Monday, March 23, 2009

Like Astronauts Do

Last friday, March 20, the International Space Station showed off it's full power capability with the successful deployment of the final pair of solar wings, which were delivered and installed in the day's prior by the American Discovery Team. [1]
Watch the space station unfurl solar wings.

The starboard 6 or S6 solar array installed has a wingspan of 240 feet, with 32,800 solar cells. Click here for more information about the S6 solar system. More interesting to me though is that the team also replaced a tank for a failed unit in a system that converts urine to drinkable water. [2]

I didn't realize the ISS had a water recovery system (WRS), and I was curious about the technology behind it.

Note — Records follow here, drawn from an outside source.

theorem portUnserve_owned (m : Nat) (s : State) :
    (portUnserve m s).owned = s.owned := by
  unfold portUnserve
  simp only [owned_mk, owned_eta, faultLow_owned, mediaMod_owned]

theorem topLose_owned (s : State) :
    (topLose s).owned = s.owned := by
  unfold topLose
  simp only [owned_mk, owned_eta, raise_owned]

theorem sliceLose_owned (i : Nat) (log : Bool) (s : State) :
    (sliceLose i log s).owned = s.owned := by
  unfold sliceLose
  simp only [owned_mk, owned_eta, apply_ite State.owned, ite_self, logAppend_owned, topLose_owned, raise_owned, slicePut_owned, mediaMod_owned, portUnserve_owned]

theorem pipeRetire_owned (i p : Nat) (bist log : Bool) (s : State) :
    (pipeRetire i p bist log s).owned = s.owned := by
  unfold pipeRetire
  simp only [owned_mk, owned_eta, apply_ite State.owned, ite_self, slicePut_owned, raise_owned, logAppend_owned]

theorem sliceJudge_owned (i : Nat) (log : Bool) (s : State) :
    (sliceJudge i log s).owned = s.owned := by
  unfold sliceJudge
  simp only [owned_mk, owned_eta, apply_ite State.owned, ite_self, topLose_owned, sliceLose_owned]

theorem sliceChecks_owned (next : Nat) (s : State) (i : Nat) :
    (sliceChecks next s i).owned = s.owned := by
  unfold sliceChecks
  first
  | with_reducible rfl
  | ((try dsimp only); repeat' split) <;> (first | (with_reducible rfl) | (simp only [owned_mk, owned_eta, apply_ite State.owned, ite_self, slicePut_owned, pipeRetire_owned]; done) | (simp only [owned_mk, owned_eta, apply_ite State.owned, ite_self, foldl_owned, implies_true, slicePut_owned, pipeRetire_owned]; done) | (simp_all only [owned_mk, owned_eta, apply_ite State.owned, ite_self, foldl_owned, implies_true, slicePut_owned, pipeRetire_owned]; done))

theorem sliceTurn_owned (s : State) (i : Nat) :
    (sliceTurn s i).owned = s.owned := by
  unfold sliceTurn
  first
  | with_reducible rfl
  | ((try dsimp only); repeat' split) <;> (first | (with_reducible rfl) | (simp only [owned_mk, owned_eta, apply_ite State.owned, ite_self, slicePut_owned]; done) | (simp only [owned_mk, owned_eta, apply_ite State.owned, ite_self, foldl_owned, implies_true, slicePut_owned]; done) | (simp_all only [owned_mk, owned_eta, apply_ite State.owned, ite_self, foldl_owned, implies_true, slicePut_owned]; done))

theorem slicesStrobe_owned (next : Nat) (s : State) :
    (slicesStrobe next s).owned = s.owned := by
  unfold slicesStrobe
  (try dsimp only); (repeat' split) <;>
    simp only [owned_mk, owned_eta, apply_ite State.owned, ite_self, foldl_owned, implies_true, sliceTurn_owned, sliceChecks_owned, sliceJudge_owned]

theorem rowRemap_owned (mac row spare : Nat) (s : State) :
    (rowRemap mac row spare s).owned = s.owned := by
  unfold rowRemap
  simp only [owned_mk, owned_eta]

theorem rowQueue_owned (mac row : Nat) (s : State) :
    (rowQueue mac row s).owned = s.owned := by
  unfold rowQueue
  simp only [owned_mk, owned_eta, apply_ite State.owned, ite_self]

theorem keyRowBad_owned (mac row : Nat) (s : State) :
    (keyRowBad mac row s).owned = s.owned := by
  unfold keyRowBad
  first
  | with_reducible rfl
  | ((try dsimp only); repeat' split) <;> (first | (with_reducible rfl) | (simp only [owned_mk, owned_eta, apply_ite State.owned, ite_self, slotPut_owned]; done) | (simp only [owned_mk, owned_eta, apply_ite State.owned, ite_self, foldl_owned, implies_true, slotPut_owned]; done) | (simp_all only [owned_mk, owned_eta, apply_ite State.owned, ite_self, foldl_owned, implies_true, slotPut_owned]; done))

theorem rowBad_owned (mac row : Nat) (s : State) :
    (rowBad mac row s).owned = s.owned := by
  unfold rowBad
  simp only [owned_mk, owned_eta, apply_ite State.owned, ite_self, countUp_owned, keyRowBad_owned]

After a little digging I found most of what I was looking for.

It didn't take long for me to realize that the reclaimed water unit is just one small piece to a huge power puzzle aboard the ISS called the Environmental Control and Life Support System (ECLSS). "The ECLSS consists of an air revitalization system, water coolant loop systems, atmosphere revitalization pressure control system, active thermal control system, supply water and waste water system, waste collection system and airlock support system. [3] The point is that all of these systems interact in a closed loop, receiving power from the solar arrays, to support the ISS atronauts' lives.

Grid assembly began in July of 2006 when the oxygen generator was delivered by the space shuttle Discovery. Then, on November 14, 2008, the US space shuttle Endeavour delivered the WRS which was fully operational by November 25.

The WRS (left image) recycles urine and waste water to clean water that can be used to drink, bath, prepare food, or generate oxygen by electrolysis. First, the Urine Processor Assembly (UPA) reclaims water from urine through distillation. This water is then added to the pther waste water and sent through the Water Processor Assembly (WPA). The WPA first uses a series of filters to remove free gases and solids. Then, any micro-organisms and other contaminates are removed by fast, high temperature chemical reactions. The end result is 6.8 tonnes of recycled waste water per year, which means the three person ISS crew can be increased to six, and more scientific equipment can be stored onboard. [4]

Such a renewable system is fantastic and I am sure the technology imployed in space is benifiting our energy technology efforts here on earth. Infact, Water Security Corporation, the patent owner of the WRS technology, has commercialized The Discovery – Model WSC4 for rural water dissenfection, which won a humanitarian award. [5]

But what I could not find is how much energy input is needed for the entire ECLSS, or even just the WRS. Because unlike the space station, whose energy storage from solar power is on site, we are having difficulties with storing and transpoting solar energy on Earth. So, my question is if large scale production of water recovery systems for homes and businesses of developed countries, where clean water is easily accessed, is practical in terms of the energy input?